Preferably, the gate 2 is made of a steel plate, the upper rotating shaft 22 and the lower rotating shaft 23 are made of round steel, and the counterweight block 24 is made of concrete with a large specific gravity and is cast in place or prefabricated in a factory. The loose-leaf plate 3 is made of a light aluminum alloy material, the pin shaft 31 and the cross beam 32 are made of steel, and the loose-leaf plate is manufactured in a factory.

The front shaft sleeve 12, the rear shaft sleeve 13 and the limiting buffer block 14 are manufactured in a factory and then welded to the embedded part of the side wall 11 on site.

The gate side water stop 41 and the bottom water stop 42 are made of rubber.

The gate 2 is hoisted in place on site, and the loose-leaf plate 3 is installed on the gate 2 on site.

The working process in this embodiment:

in the dry period, when the inflow is small, the gate 2 is erected for retaining water, the water level fluctuates up and down in the gap 21, the residual water overflows from the gap, and the loose-leaf plate is submerged under the normal water level in a flat state; in flood period, the flow of incoming water increases, when the water level exceeded and is set up, loose-leaf plate 3 upwards turned up around round pin axle 31 under the flood impact, crossbeam 32 card is on gate breach both sides, make loose-leaf plate 3 block up gate breach 21, increase the turning moment in the twinkling of an eye, make gate 2 unbalance, turn over downstream around pivot 23 down, before gate 2 did not turn over the position completely, last pivot 22 contacted preceding axle sleeve 12 earlier, buffer most rotatory impact force, the gate contacts spacing buffer block 14 again, later because the impact force of flood to the oblique loose-leaf plate 3 of hectare, gate 2 keeps arranging in on preceding axle sleeve 12 and spacing buffer block 14, reach full-open flood discharge.

When the incoming water flow becomes small, the water level is reduced, and the strength of flood impacting the loose-leaf plate 3 is reduced, the reset moment formed by the counter weight block 24 and hydrostatic pressure starts to act, so that the gate 2 is turned up to reset, and the loose-leaf plate 3 returns to the flat lying state.

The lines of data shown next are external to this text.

theorem witness_DeserializerBoundsTheTree :
    (∃ r, deser (newReader [0xA0, 0x80] .corruptTree) = .ok (.leaf 0x41, r)) ∧
      deser (newReader [0xA0] .corruptTree) = .error .corruptTree := ⟨⟨_, rfl⟩, rfl⟩

theorem witness_PackedBytesHoldTheBits : (15 : Nat) < 8 * ceil8 9 ∧
    packBits [true, false, false, false, false, false, false, false, true] = [0x80, 0x80] := by decide +kernel

/-- The three clauses of the one-leaf tree: all zeros, a `1` at the last bit asked for, and one bit too few. -/
theorem witness_UnpackerTakesOneBitPerSymbolOfOneLeaf :
    (∀ k, k < 8 → 0 + k < 8 * [(0x00 : Byte)].length ∧ streamBit [0x00] (0 + k) = false) ∧
    ((∀ j, j < 7 → 0 + j < 8 * [(0x01 : Byte)].length ∧ streamBit [0x01] (0 + j) = false) ∧
      7 < 8 * [(0x01 : Byte)].length ∧ streamBit [0x01] 7 = true) ∧
    8 * [(0x00 : Byte)].length ≤ 0 + 8 ∧
    unpack (.node (.leaf 0x41) (.leaf 0x42)) 1 (newReader [] .sizeMismatch) = .error .sizeMismatch :=
  ⟨by decide, by decide, by decide, rfl⟩

theorem witness_DecoderIgnoresPaddingBits :
    let z : List Byte := [0x41]
    let d : List Byte := [0xA0, 0xFF, 0x7F]
    d.length = (hufEnc z).1.length ∧
      ∀ q, q < 24 → q < (serBits (build (hist z))).length ∨
        (8 * (hufEnc z).2 ≤ q ∧ q < 8 * (hufEnc z).2 + (payloadBits z (codes (build (hist z)))).length) →
        streamBit d q = streamBit (hufEnc z).1 q := by decide +kernel

theorem witness_EnvelopeIntegersAreLittleEndian : (2 ^ 32 - 1 : Nat) < 2 ^ 32 ∧ ([0xE8, 3, 0, 0] : List Byte).length = 4 ∧
    u32le 1000 = [0xE8, 0x03, 0x00, 0x00] := by decide +kernel

theorem witness_DecompressUndoesCompress : (0x400 : Nat) ≤ 2 ^ 32 - 2 ∧ banana.length ≤ 6 ∧ banana.length ≤ 0x400 := by decide

theorem witness_DamagedLengthMakesDecompressFail : (0x400 : Nat) ≤ 2 ^ 32 - 2 ∧ banana.length ≤ 0x400 ∧ banana.length ≤ 6 ∧
    (7 : Nat) < 8 ∧ (hufEnc (mtfEnc (bwtFwd banana).1)).2 = 7 ∧ (14 : Nat) < 8 + 7 ∧ (compress banana).1.length = 17 := by
  decide +kernel

/-- The two rows of stage commands on "banana", each stage fed the result of the one before. -/
theorem witness_CompositeCommandsEqualTheStagesInARow :
    let result := fun t : State => memRead t.mem t.latched.dst.toNat t.rlen.toNat
    let run := fun (i : Instr) (src : List Byte) (aux : Word) => after State.reset (exec i (job i src 32 aux))
    ((run .bwtf banana 0).status.state = .done ∧ sourceBytes (job .mtfe bananaL 32 0) = result (run .bwtf banana 0)) ∧
    ((run .mtfe bananaL 0).status.state = .done ∧ sourceBytes (job .hufe bananaZ 32 0) = result (run .mtfe bananaL 0)) ∧
    (run .hufe bananaZ 0).status.state = .done ∧ (run .comp banana 0).status.state = .done ∧
    (run .decomp bananaEnvelope 0).status.state = .done ∧
    sourceBytes (job .hufd bananaH 32 7) = (sourceBytes (job .decomp bananaEnvelope 32 0)).drop 8 ∧
    ((run .hufd bananaH 7).status.state = .done ∧ sourceBytes (job .mtfd bananaZ 32 0) = result (run .hufd bananaH 7)) ∧
    ((run .mtfd bananaZ 0).status.state = .done ∧ sourceBytes (job .bwti bananaL 32 4) = result (run .mtfd bananaZ 0)) ∧
    (run .bwti bananaL 4).status.state = .done := by decide +kernel

end Sys2Proof.Tests
end

section
/-! SUPPORT. The register window as lemmas: which register stands at an offset, what reset leaves in it, and what a read
and a write of an offset are (10_state.md R20 to R27). -/

namespace Sys2Proof.Machine

open Sys2Proof

/-! ### Registers and offsets -/

@[simp] theorem regAt_offset (r : Reg) : regAt r.offset = some r := by cases r <;> rfl

/-- The register at an offset is the one whose offset it is (10_state.md R20). -/
theorem regAt_eq_some_iff {off : Word} {r : Reg} : regAt off = some r ↔ off = r.offset := by
  constructor
  · intro h
    unfold regAt at h
    have hoff := List.find?_some h
    exact (beq_iff_eq.1 hoff).symm
  · rintro rfl
    exact regAt_offset r

/-- Any other offset has no register (10_state.md R26). -/
theorem regAt_eq_none_iff {off : Word} : regAt off = none ↔ ∀ r : Reg, off ≠ r.offset := by
  simp only [Option.eq_none_iff_forall_ne_some, ne_eq, regAt_eq_some_iff]

@[simp] theorem readOffset_offset (s : State) (r : Reg) : readOffset s r.offset = s.reg r := by simp [readOffset]

theorem readOffset_of_regAt_none {off : Word} (h : regAt off = none) (s : State) : readOffset s off = 0 := by
  simp [readOffset, h]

The above embodiment is that the front bushing 12 and the rear bushing 13 are located at the horizontal position, which is a preferred implementation manner of the specific specification of the present invention, and is not a limitation on the location of the bushings of the present invention, and on the premise of not departing from the inventive concept of the present invention, the manner in which the two bushings do not play the same role of buffering at the horizontal position, the manner in which the gate is provided with a plurality of loose-leaf plates on top to increase the turning moment, and any simple modification, equivalent replacement, improvement and the like made according to the technical essence of the present invention are within the protection scope of the present invention.